Cette nuit-là
de Isabelle Minière

critiqué par Clarabel, le 29 août 2004
( - 48 ans)


La note:  étoiles
Victime consentante
La très grande particularité de "Cette nuit-là" est la narration en " Tu " de bout en bout du roman. Grande audace ! L'auteur use cette forme pour interpeller l'héroïne, Lisa, victime d'un mari violent. Car Lisa est mariée à Clément, un homme charmant, aux boucles dorées, un homme très intelligent, aimé et respecté de tous. Un homme irréprochable. Sauf que cet homme-là a deux faces : un côté pile pour la ville, et un côté face pour son foyer. Clément n'est plus Clément, il devient un individu au regard noir, qui jette des éclairs et annonce l'orage. Un homme redoutable. Qui ne lève pas la main sur Lisa, non. Sa perversion va plus loin : il use des mots, il retourne les accusations, il insinue que c'est sa faute à elle, qu'elle le rend aggressif par sa faute. Lui est juste un peu coléreux. Sans plus. Alors, Lisa ? Coupable, responsable, victime consentante ?..
Isabelle Minière en dénoue tous les rouages, livre une spirale infernale. L'homme marié ne peut disposer de son épouse comme d'un objet. Abuser d'elle sans son consentement. C'est voler. C'est violer ! L'auteur fait mouche en déployant l'esprit retors du pervers contre la vulnérabilité de la jeune femme. Se taire, c'est consentir. La coupable, c'est elle. Elle ne peut priver d'un père à son enfant. Etc...
"Cette nuit-là" est remarquable : la mécanique de la manipulation mentale est saisissante d'effroi. C'est écoeurant, mais hélas si réel. Cette lecture est dérangeante, certes, mais ça existe. Et pis voilà.
Court mais intense 8 étoiles

Un livre très court (125 pages très margées) qui raconte de façon forte et directe le ressenti d'une femme au mari qui ne porte pas très bien son prénom ; Clément.

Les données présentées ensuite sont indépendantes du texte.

/-- R187–R190, R192, and the frame of R40, for any parameters: the whole effect of a TRAIN. With `y` the dot product,
the weights of the entry are written only when the prediction was wrong or `|y|` is below THETA; if then some new
weight is out of the `W_BITS` range the TRAIN answers WEIGHT_RANGE and the block is FAULTED; otherwise every lane
of that entry moves, no other entry does, and the history shifts. `exec` is this at the block's own parameters. -/
def Obligations.PerceptronTrainEffect : Prop :=
  (∀ (s : State) (pc : Pc) (o : Bit), exec (.train pc o) s = .next (trainCmd blockParams pc o s)) ∧
  ∀ (P : Params) (s : State) (g : Width) (theta : Nat) (t : PerceptronTables) (pc : Pc) (o : Bit),
    BlockOk P s.block → s.block = .configured (.perceptron g theta t) →
    let k := pIndex P g.toNat t pc
    let sgn := fun b : Bool => if b then (1 : Int) else -1
    let w := fun j => weightAt (pEntry g.toNat t k) j
    let y := 1 + ∑ j ∈ Finset.range g.toNat, w j * sgn (t.pGhr.testBit j)
    let w' := fun j => w j + sgn o * sgn (t.pGhr.testBit j)
    let update := (decide (0 ≤ y) ≠ o) ∨ |y| < (theta : Int)
    let overflow := ∃ b, P.wBits = some b ∧
      ∃ j < g.toNat, w' j < -(2 : Int) ^ (b - 1) ∨ (2 : Int) ^ (b - 1) - 1 < w' j
    (update ∧ overflow → trainCmd P pc o s = { s with block := .faulted, responses := 0x40#8 :: s.responses }) ∧
    (¬ (update ∧ overflow) → ∃ t' : PerceptronTables,
      trainCmd P pc o s = { s with block := .configured (.perceptron g theta t'),
                                   responses := 0x00#8 :: s.responses } ∧
      t'.pGhr = (2 * t.pGhr + o.toNat) % 2 ^ g.toNat ∧
      (update → ∀ i, (i = k → ∀ j < g.toNat, weightAt (pEntry g.toNat t' i) j = w' j) ∧
        (i ≠ k → pEntry g.toNat t' i = pEntry g.toNat t i)) ∧
      (¬ update → ∀ i, pEntry g.toNat t' i = pEntry g.toNat t i))

/-- R264: for any parameters, WEIGHT_RANGE is what the TRAIN of a PERCEPTRON block answers when `W_BITS` is finite and
the weight update would leave its range; then MODE becomes FAULTED and nothing else is written. No other TRAIN
answers it, with `UNBOUNDED` none does, and no NOP, CONFIGURE, PREDICT or illegal word ever does. -/
def Obligations.WeightRangeFaultsTheBlock : Prop :=
  ∀ (P : Params) (s : State) (pc : Pc) (o : Bit),
    ((∃ b g theta t, P.wBits = some b ∧ s.block = .configured (.perceptron g theta t) ∧
        pNeedUpdate theta (pDot P g.toNat t pc) o = true ∧
        ∃ j < g.toNat,
          let v := weightAt (pEntry g.toNat t (pIndex P g.toNat t pc)) j + bipolar o * bipolar (t.pGhr.testBit j)
          v < -(2 : Int) ^ (b - 1) ∨ (2 : Int) ^ (b - 1) - 1 < v) →
      trainCmd P pc o s = { s with block := .faulted, responses := 0x40#8 :: s.responses }) ∧
    ((trainCmd P pc o s).responses = 0x40#8 :: s.responses →
      P.wBits ≠ none ∧ (trainCmd P pc o s).block = .faulted ∧
      ∃ g theta t, s.block = .configured (.perceptron g theta t) ∧
        pNeedUpdate theta (pDot P g.toNat t pc) o = true ∧
        ∃ w ∈ newWeights g.toNat (pEntry g.toNat t (pIndex P g.toNat t pc)) t.pGhr o,
          weightInRange P.wBits w = false) ∧
    (nopCmd s).responses ≠ 0x40#8 :: s.responses ∧
    (∀ kind g l p, (configureCmd P kind g l p s).responses ≠ 0x40#8 :: s.responses) ∧
    (predictCmd P pc s).responses ≠ 0x40#8 :: s.responses ∧
    (illegalCmd s).responses ≠ 0x40#8 :: s.responses

/-- R194, for any parameters: a correct prediction with `|y|` at least THETA leaves the weights as they were; a wrong
one changes every weight of the entry, unless the TRAIN raises WEIGHT_RANGE (the block is then no longer
configured). -/
def Obligations.WeightsChangeSelectively : Prop :=
  ∀ (P : Params) (s : State) (g : Width) (theta : Nat) (t t' : PerceptronTables) (pc : Pc) (o : Bit),
    BlockOk P s.block → s.block = .configured (.perceptron g theta t) →
    (trainCmd P pc o s).block = .configured (.perceptron g theta t') →
    let y := pDot P g.toNat t pc
    let k := pIndex P g.toNat t pc
    (pPred y = o ∧ (theta : Int) ≤ |y| → ∀ i, pEntry g.toNat t' i = pEntry g.toNat t i) ∧
    (pPred y ≠ o → ∀ j < g.toNat, weightAt (pEntry g.toNat t' k) j ≠ weightAt (pEntry g.toNat t k) j)

/-- R186: the values of THETA for `g` = 1 .. 32; this block takes the formula that gives them. -/
def Obligations.ThetaValues : Prop :=
  (List.range 32).map (fun i => blockParams.theta (i + 1))
    = [15, 17, 19, 21, 23, 25, 27, 29, 31, 33, 35, 37, 39, 41, 42, 44,
       46, 48, 50, 52, 54, 56, 58, 60, 62, 64, 66, 68, 69, 71, 73, 75] ∧
  ∀ g, blockParams.theta g = (193 * g + 1400) / 100

/-- R193: P_DOT is the exact integer sum; with `W_BITS` finite it is at most `1 + g * 2^(W_BITS-1)` in magnitude, so a
signed accumulator of `W_BITS + ceil(log2(g + 1)) + 1` bits holds it. -/
def Obligations.DotProductFitsTheAccumulator : Prop :=
  ∀ (P : Params) (b g : Nat) (t : PerceptronTables) (pc : Pc), P.wBits = some b → PerceptronOk P g t →
    pDot P g t pc = 1 + ∑ j ∈ Finset.range g,
      weightAt (pEntry g t (pIndex P g t pc)) j * (if t.pGhr.testBit j then 1 else -1) ∧
    |pDot P g t pc| ≤ 1 + (g : Int) * 2 ^ (b - 1) ∧
    -(2 : Int) ^ (accumulatorBits b g - 1) ≤ pDot P g t pc ∧
    pDot P g t pc < (2 : Int) ^ (accumulatorBits b g - 1)

/-- R195: after `u` updates of an entry, with whatever histories and outcomes, every weight is congruent to `u` modulo
2 and the dot product to `1 + g * u`, so it is 0 only when `g * u` is odd. -/
def Obligations.WeightsAndDotProductKeepParity : Prop :=
  ∀ (g h : Nat) (ups : List (Nat × Bit)),
    let ws := ups.foldl (fun ws x => newWeights g ws x.1 x.2) (zeroWeights g)
    (∀ w ∈ ws, (w - ups.length) % 2 = 0) ∧
    (dotWeights g ws h - (1 + (g : Int) * ups.length)) % 2 = 0 ∧
    (dotWeights g ws h = 0 → (g * ups.length) % 2 = 1)

/-- R225 with R105, R110 for the fresh state; R132, R134, R154, R155, R185, R191, R229 for what each kind predicts from
it: right after a valid CONFIGURE every pc is predicted Not-Taken by GSHARE and TOURNAMENT and Taken by PERCEPTRON;
STATIC, which has no state, predicts Taken too. -/
def Obligations.FreshPredictions : Prop :=
  ∀ (s t : State) (kind : BitVec 4) (g l p : BitVec 8) (pc : Pc),
    cfgValid blockParams kind g l p = true → exec (.configure kind g l p) s = .next t →
    exec (.predict pc) t = .next { t with responses :=
      (if kind = 1#4 ∨ kind = 2#4 then 0x00#8 else 0x01#8) :: t.responses }

/-! ### The machine as a whole -/

/-- R221, and the port of log entry 1: when the word the block takes next decodes, the step is `exec` of the command
on the machine with that word taken. -/
def Obligations.StepRunsTheDecodedCommand : Prop :=
  ∀ (s : State) (c : Word) (rest : List HostInput) (i : Instr),
    s.inputs = .command c :: rest → decode c = .instr i → step s = exec i { s with inputs := rest }

/-- R261, R290, R277, and the port of log entries 1 and 4: an illegal word is answered ILLEGAL_CMD, the reset input
makes the block UNCONFIGURED without a response, and with nothing sent the machine stays as it is. -/
def Obligations.StepOnOtherInputs : Prop :=
  (∀ (s : State) (c : Word) (rest : List HostInput) (cause : IllegalCause),
    s.inputs = .command c :: rest → decode c = .illegal cause →
    step s = .next { s with inputs := rest, responses := 0x30#8 :: s.responses }) ∧
  (∀ (s : State) (rest : List HostInput), s.inputs = .reset :: rest →
    step s = .next { s with inputs := rest, block := .unconfigured }) ∧
  (∀ s : State, s.inputs = [] → step s = .next s)

/-- R290, R291: the reset input makes the block UNCONFIGURED in every state, so is it right after reset, when the model
has nothing else of it; the bias is +1 even then. -/
def Obligations.ResetLeavesUnconfigured : Prop :=
  (∀ s : State, (resetBlock s).block = .unconfigured) ∧ State.reset.block = .unconfigured ∧
  modeOf State.reset.block = .unconfigured ∧ pBias = 1
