-- ==== Sys2Proof/Laws/Counters.lean ====
section
/-! SUPPORT. What the shared primitives answer, as arithmetic (00_scope.md R10, 40_counter_history.md R102–R112), and
that the table operations keep counter tables and history tables in their domains. -/

namespace Sys2Proof.Machine

/-- Masking is the remainder (R10). -/
theorem and_mask (x b : Nat) : x &&& mask b = x % 2 ^ b := by
  simp [mask, Nat.one_shiftLeft, Nat.and_two_pow_sub_one_eq_mod]

/-- The low bits of a pc as a remainder. -/
theorem pcLow_eq (pc : Pc) (k : Nat) : pcLow pc k = pc.toNat % 2 ^ k := and_mask _ _

theorem pcLow_lt (pc : Pc) (k : Nat) : pcLow pc k < 2 ^ k := by
  rw [pcLow_eq]; exact Nat.mod_lt _ (Nat.two_pow_pos k)

/-- HR_SHIFT as arithmetic (R108). -/
theorem hrShift_eq (r : Nat) (o : Bit) (w : Nat) : hrShift r o w = (2 * r + o.toNat) % 2 ^ w := by
  rw [hrShift, and_mask]
  congr 1
  have h : o.toNat < 2 ^ 1 := by cases o <;> decide
  rw [← Nat.shiftLeft_add_eq_or_of_lt h, Nat.shiftLeft_eq]
  omega

theorem hrShift_lt (r : Nat) (o : Bit) (w : Nat) : hrShift r o w < 2 ^ w := by
  rw [hrShift_eq]; exact Nat.mod_lt _ (Nat.two_pow_pos w)

theorem wn_lt (n : Nat) : wn n < 2 ^ n := by
  have h1 : 2 ^ (n - 1) ≤ 2 ^ n := Nat.pow_le_pow_right (by decide) (by omega)
  have h2 := Nat.two_pow_pos (n - 1)
  unfold wn
  omega

/-- An update keeps a counter in its range (R106). -/
theorem scUpdate_lt {n c : Nat} (o : Bit) (h : c < 2 ^ n) : scUpdate n c o < 2 ^ n := by
  unfold scUpdate
  split <;> omega

/-- Every counter of a good table is in its range. -/
theorem ctrRead_lt {n k : Nat} {t : Table Nat} (h : CounterTableOk n k t) (i : Nat) : ctrRead n t i < 2 ^ n :=
  Table.read_of_forall (p := fun c => c < 2 ^ n) i (wn_lt n) h.2.2

/-- Every history of a good table is in its range. -/
theorem histRead_lt {w k : Nat} {t : Table Nat} (h : HistTableOk w k t) (i : Nat) : histRead t i < 2 ^ w :=
  Table.read_of_forall (p := fun c => c < 2 ^ w) i (Nat.two_pow_pos w) h.2.2

/-- A training step changes the one counter it names. -/
theorem ctrRead_ctrTrain {n : Nat} {t : Table Nat} (i j : Nat) (o : Bit) (h : t.Canonical (wn n)) :
    ctrRead n (ctrTrain n t i o) j = if j = i then scUpdate n (ctrRead n t i) o else ctrRead n t j :=
  Table.read_write i j _ h

/-- A history shift changes the one history it names. -/
theorem histRead_histShift {t : Table Nat} (i j : Nat) (o : Bit) (w : Nat) (h : t.Canonical 0) :
    histRead (histShift t i o w) j = if j = i then hrShift (histRead t i) o w else histRead t j :=
  Table.read_write i j _ h

theorem counterTableOk_ctrTrain {n k : Nat} {t : Table Nat} {i : Nat} (o : Bit) (h : CounterTableOk n k t)
    (hi : i < 2 ^ k) : CounterTableOk n k (ctrTrain n t i o) :=
  ⟨Table.canonical_write i _ h.1, Table.inRange_write _ h.2.1 hi,
    Table.forall_write (p := fun c => c < 2 ^ n) i h.2.2 (scUpdate_lt o (ctrRead_lt h i))⟩

theorem histTableOk_histShift {w k : Nat} {t : Table Nat} {i : Nat} (o : Bit) (h : HistTableOk w k t)
    (hi : i < 2 ^ k) : HistTableOk w k (histShift t i o w) :=
  ⟨Table.canonical_write i _ h.1, Table.inRange_write _ h.2.1 hi,
    Table.forall_write (p := fun c => c < 2 ^ w) i h.2.2 (hrShift_lt _ o w)⟩

/-- A table with nothing listed is good. -/
theorem counterTableOk_nil (n k : Nat) : CounterTableOk n k [] := by
  simp [CounterTableOk, Table.Canonical, Table.InRange]

theorem histTableOk_nil (w k : Nat) : HistTableOk w k [] := by
  simp [HistTableOk, Table.Canonical, Table.InRange]

end Sys2Proof.Machine
end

Le style est différent et permet de s'imbiber rapidement des sentiments de cette femme et on lit ce livre d'une traite, en haleine.

Un plaisir pour ce livre qui m'a fait découvrir Isabelle Minière.

Maylany - - 44 ans - 11 novembre 2007


La délicatesse des mots 8 étoiles

Ce livre là pourrait être un témoignage – hélas encore trop souvent d’actualité - sur la violence conjugale et la culpabilité de la femme qui reste malgré tout. Mais c’est un roman, magnifiquement écrit, dans lequel aucun mot n’est de trop. Un récit écrit à la deuxième personne du singulier, comme une petite voix intérieure, un double qui s’adresse à la femme victime, Lisa. Elle se parle à elle-même en utilisant la distance du « tu ». Son mari, Clément, porte mal son prénom, car il est bien souvent coléreux, pas violent non, simplement nerveux, il élève facilement la voix. Pour protéger son fils encore très jeune, Lisa fait bloc et reste, petite souris qui s’efface ou essaie d’apaiser l’orage marital. Il y a d’ailleurs beaucoup de métaphores au long du texte : l’orage, les éclairs, la tempête, l’éclaircie… Et puis tout bascule, le mari adopte un comportement de plus en plus pernicieux, chantage forçant l’épouse à se soumettre. Et oui le viol conjugal existe, mais c’est dit ici de façon pudique, avec une analyse fine des mots, et des deux parties du couple. Ça pourrait presque être banal si ce n’était aussi bien écrit.